GENEL KURUL KONUŞMASI
Konu: Türkiye Cumhuriyeti Hükümeti ile Angola Cumhuriyeti Hükümeti Arasında Gümrük Konularında Karşılıklı İdari Yardım Anlaşmasının Onaylanmasının Uygun Bulunduğuna Dair Kanun Teklifi münasebetiyle
Yasama Yılı:2
Birleşim:19
Tarih:09.11.2023

CHP GRUBU ADINA SİBEL SUİÇMEZ (Trabzon) - Sayın Başkan, kıymetli milletvekilleri, değerli halkımız; sabahtan beri birçok hukukçu milletvekilimiz yaşadığımız süreci çok iyi şekilde özetlediler, Serap Hocamız hiç eksiksiz konuştu. Sayın Grup Başkan Vekilime de Serap Hocama da katılmadığım tek bir nokta var. Cumhur İttifakı'nın milletvekillerinin vicdanına seslendi Serap Hoca, Sayın Grup Başkan Vekilim ise hem vicdanlarına hem de akıllarına seslendi; ciddi şüphelerim var, bu noktada katılamıyorum onlara maalesef.
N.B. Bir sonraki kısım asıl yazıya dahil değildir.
/-- The bench bytes of SMAX. -/
def smaxSpans (o : SmaxOp) : Spans :=
  let row := match o.fmt with | some f => elemBytes f o.w | none => 0
  (o.fac.base, 128) :: (List.range 32).map fun i => (o.dst.base + i * o.dst.stride, row)

/-- The faults of SMAX (R151, R204). DESIGN CHOICE (log entry 69): R136 gives alignment for bench vectors, so the strided probabilities
raise nothing when their base or stride is no multiple of the element size. -/
def smaxFault (s : State) (c : Ctx) (o : SmaxOp) : Option IFault :=
  let sp := smaxSpans o
  let spread := (o.na = 2 && o.arr % 2 = 1) || (o.na = 4 && decide (o.arr ≠ 0))
  let fmtBad := match o.fmt with
    | none => true
    | some f => f.isMx || f = .nb12 || !(f = .fp32 || f = .fp32p || convAllowed .fp32 f o.mode)
  firstFault [(spread || decide (32 * o.na < o.w), .fieldRange), (fmtBad || decide (o.fac.fmt ≠ Fmt.fp32.code), .formatIllegal),
              (o.arrays.any (otherArray (c.split s) c.th.t) || otherSlot (c.split s) c.th.t o.slot.1, .tileOwnership),
              (otherLane (c.split s) c.th.t sp, .benchLane), (pastBench sp, .benchRange),
              (decide (o.fac.base % 4 ≠ 0), .vecRange)]

/-- The step on every row: the slot after it, the rows of probabilities, the flags. -/
def smaxRows (k : Core) (o : SmaxOp) : List (SlotRow × List W32 × FlagWord) :=
  (List.range 32).map fun i =>
    softmaxRow o.sigma (k.slots[o.slot])[Fin.ofNat 32 i] ((List.range o.w).map fun j =>
      (tileGet k (tileIx (o.arr + j / 32) o.tile) i (j % 32), !o.causal || decide ((j : Int) ≤ (i : Int) + o.d)))

def runSmax (s : State) (c : Ctx) : Exec :=
  let o := smaxOp s c
  guardBench s c [] (smaxSpans o) <|
  match smaxFault s c o, o.fmt with
  | some f, _ => .fault f
  | none, none => .fault .formatIllegal
  | none, some fmt =>
    let rows := smaxRows (s.core c.th.core) o
    let s := takeEntry s c [.vector] .vec
    let s := rows.zipIdx.foldl (fun s ((_, ps, fl), i) =>
      let out := convRun fmt o.mode o.f8sat (fun _ => 0) (ps.map f32)
      orFlags (benchWrite s c.th.core (o.dst.base + i * o.dst.stride) out.bytes) c.th (fl ||| out.flags)) s
    let s := benchWrite s c.th.core o.fac.base (packElems 32 (rows.map fun r => r.1.a.toNat))
    .done (putSlot s c.th o.slot (Vector.ofFn fun i => (rows.getD i.1 (slotRow0, [], 0)).1))

def execSmax (th : ThRef) (s : State) : Res := .next (issue (opRow 0x52 (fun _ => [.vector]) runSmax) th s)

/-! TSCALE and TACC (R152, R156). -/

/-- The tiles of an add-mode write by the vector engine. -/
def vecTileFaults (s : State) (c : Ctx) (arr tile : Nat) (pair : Bool) : List (Bool × IFault) × List (Bool × IFault) ×
    List (Bool × IFault) :=
  ([(otherArray (c.split s) c.th.t arr, .tileOwnership)],
   [(pair && tile % 2 = 1, .tileRange)],
   [((withPartners pair [tileIx arr tile]).any fun x => !tileWritten s c.th x, .passTileOrder)])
Ben, Hasan Hüseyin Korkmazgil'in ifadesiyle yine de sizlere seslenmek istiyorum: Bıçak kemikte/Eti geçti, duydunuz mu/Bıçak kemikte/Duymadıysan duy artık/behey Allah'ın kulu/bıçak kemikte./Duy da silkin ne olursun/Bu ne biçim uyku bu/Bıçak kemikte/bıçak kemikte. Tüm bu duyguyla yine de yine de sizlere sesleniyorum: Bıçak kemikte ve artık sesimizi duyun, görünmez olmayın, duymayan olmayın. (CHP sıralarından alkışlar)
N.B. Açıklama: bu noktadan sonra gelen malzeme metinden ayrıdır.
/-- The output of a phase has been formed and sent, or the round has passed it by, and every consumer has acknowledged it (R325). -/
def outputAcked (s : State) (i : RInst) (ph total : Bool) : Bool :=
  let outs := i.sent.filter fun p => (p.ex 36 1 = 1) = ph && (p.ex 37 1 = 1) = total
  (i.formed.contains ph || decide (i.st = .done)) && i.got.isNone &&
    outs.all fun p => !(s.fabric.tracked.any fun t => decide (t.pkt.index = p.index ∧ t.pkt.srcCore = p.srcCore))

/-- Complete a round on this chip: spans, residual, scales, the entry (R323). Completed rounds are dropped once no GRDY of theirs is still
to reach, their outputs are acknowledged, and a RED_CTL can name them no more. -/
def completeRound (s : State) (x : RX) (i : RInst) (level : Nat) (p : Partial) : State × RInst :=
  let (bs, fl) := meanOf x.g.fmt p x.sg.count
  let stale := i.staleOut || decide (level < x.level .total)
  let i := { i with
    st := .done, fp := i.fp ||| fl, result := bs, got := none, arriving := [], stale := stale }
  let s := i.contribs.foldl (fun s c => writeSpan s x.no i c) s
  let s := writeScales (writeResidual s x i) x p
  let r : SegRes := ⟨i.n, p.count, p.nans, i.nanElems, roundFlags x i p, i.fp⟩
  let s := modSeg s x.no x.bucket x.seg fun g => { g with rounds := i.n, res := some r }
  let s := writeEntry s x.no x.bucket i.n
  let s := if p.count < x.g.members.length then s.modLaunch fun l => { l with short := true } else s
  let old (k : Fin 256) (y : RInst) : Bool :=
    k.1 = x.no && y.gen = i.gen && y.bucket = i.bucket && y.seg = i.seg && decide (y.n + 32 ≤ i.n ∧ y.st = .done) && allContributed x y &&
      outputAcked s y true (decide (x.top s = .total)) && outputAcked s y false (decide (x.top s = .total))
  ({ s with red := { s.red with insts := s.red.insts.filter fun (k, y) => !old k y } }, i)

/-- The scales from the prepass's total (R330). -/
def prepassScales (x : RX) (p : Partial) : List Int :=
  let es := match p.data with | .exps es => es | _ => List.replicate (x.sg.count / x.unit) (-128)
  es.map (agreedScale x.g.members.length)

/-- Take a total: pass it on, then use it; none while the tracking buffer or the journal lacks room (R288, R361), or a sector's error is
answered. -/
def takeTotal (s : State) (x : RX) (i : RInst) (ph : Bool) (level : Nat) (p : Partial) : Option (State × RInst) :=
  let dests := totalDests s x.g.members x.g.rootSlot i.staleOut
  if !ph && (!journalFits s (i.contribs.length * x.sg.count * contribBytes x.g.fmt) || endHeld s x) then none
  else
    match sendRed s x i dests level ph true p with
    | none => none
    | some (s, i) =>
      if ph then
        let i := { i with got := none }
        if i.st = .prepass then
          let i := { i with st := .main }
          some (s, if i.ownMissing then i else addLeaf s x i false (prepassScales x p))
        else some (s, { i with ownMissing := true, missed := true, absent := i.absent ++ [.v s.chipId], st := .main })
      else
        let i := if i.st = .gathering then { i with missed := true, ownMissing := true } else i
        some (completeRound s x i level p)

/-- A partial without members or elements. -/
def emptyPartial : Partial := ⟨0, 0, false, false, false, .none⟩

/-- Carry a round on: form this chip's output of the phase once its inputs are there, send it to its consumer or take it as the
total, and use totals (R319 to R323). -/
def advance : Nat → State → RX → RInst → State × RInst
  | 0, s, _, i => (s, i)
  | n + 1, s, x, i =>
    match i.got with
    | some (ph, level, p) =>
      (match takeTotal s x i ph level p with
        | none => (s, i)
        | some (s, i) => advance n s x i)
    | none =>
      match i.phase with
      | none => (s, i)
      | some ph =>
        if i.formed.contains ph then (s, i)
        else
          let top := x.top s
          let (r, fl) := evalKey x.g.fmt x.g.members s.chipId i ph treeDepth top
          let last := decide (top = .total) || i.staleOut
          let done (s : State) (i : RInst) : State × RInst :=
            (if ph then s else logMask s x i, { i with formed := ph :: i.formed, fp := i.fp ||| fl })
          match r with
          | .waiting => (s, i)
          | .absent =>
            let (s, i) := done s i
            if last then advance n s x { i with got := some (ph, x.level top, emptyPartial) } else (s, i)
          | .present p =>
            if last then
              let (s, i) := done s i
              advance n s x { i with got := some (ph, x.level top, p) }
            else
              match top.parent with
              | none => (s, i)
              | some up =>
                match sendRed s x i [(up.point x.g.members x.g.rootSlot, none)] (x.level top) ph false p with
                | none => (s, i)
                | some (s, i) => let (s, i) := done s i; (s, i)

/-- The packets that a RESEND of a level from a chip asks for, of the later phase where both were sent; a line's go to that chip alone
(R329, R343). -/
def resendSet (s : State) (i : RInst) (asker level : Nat) : List Packet :=
  let outs := i.sent.filter fun q => decide ((q.dst = asker ∨ q.dst = s.chipId) ∧ q.ex 40 8 = level)
  let mains := outs.filter fun q => q.ex 36 1 = 0
  (if mains.isEmpty then outs else mains).map fun q => { q with dst := asker }

/-- Send a partial's packets again, with the same INDEX and PKT (R329). -/
def resendOuts (s : State) (outs : List Packet) : State :=
  let open_ (s : State) (q : Packet) : Bool :=
    s.fabric.tracked.any fun t => decide (t.pkt.index = q.index ∧ t.pkt.seg = q.seg ∧ t.pkt.srcCore = q.srcCore)
  let s := outs.foldl (fun s q => if open_ s q then sendSource s q else sendTracked s q 1 []) s
  (s.count fun c => { c with rtyPackets := sat64 c.rtyPackets outs.length }).flagExc excRTY

/-- Partials asked for again go out once the inputs they were waiting for are there (R329). -/
def serveRedo (s : State) (i : RInst) : State × RInst :=
  let outs := i.redo.flatMap fun (c, l) => resendSet s i c l
  if i.redo.isEmpty || !i.again.isEmpty || !trackRoom s outs.length then (s, i) else (resendOuts s outs, { i with redo := [] })

/-- Carry a round on and put it back. -/
def carryRound (s : State) (x : RX) (i : RInst) : State :=
  let (s, i) := advance 6 s x (expire s x i)
  let (s, i) := serveRedo s i
  finishClose (putRound s x.no i) x.no

/-! The launch and a device that may work on reductions. -/

/-- SEGMENT_INSTANCE_BEGIN (R317, R318): the next round of a segment begins once every core has released its GRDY; on a round that
has begun it carries on what waited for room. -/
def execSegmentInstanceBegin (group : Fin 256) (bucket seg : Nat) (s : State) : Res :=
  .next (match rxOf s group.1 bucket seg, receivingTag s with
    | some x, some _ =>
      let i := x.round s (x.sg.rounds + 1)
      if i.isOpen then carryRound s x i
      else if !allContributed x i || (inTime s i && leafHeld s x) then s
      else carryRound s x (if inTime s i then beginRound s x i else beginMissing s x i)
    | _, _ => s)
Değerli milletvekilleri, şimdi ben size birkaç şey okumak istiyorum. Sayın Cumhurbaşkanı filanca tarihte "Bu karara da uymuyorum." dedi, "Aslında onlarla ilgili kararı veren mahkeme de direnebilirdi." dedi. Devamında, Sayın Bahçeli "Anayasa Mahkemesi hukukun üstünlüğünden mi yanadır yoksa bölücülüğün mü şakşakçısıdır." dedi. Diyen dedi, gelinen nokta bu.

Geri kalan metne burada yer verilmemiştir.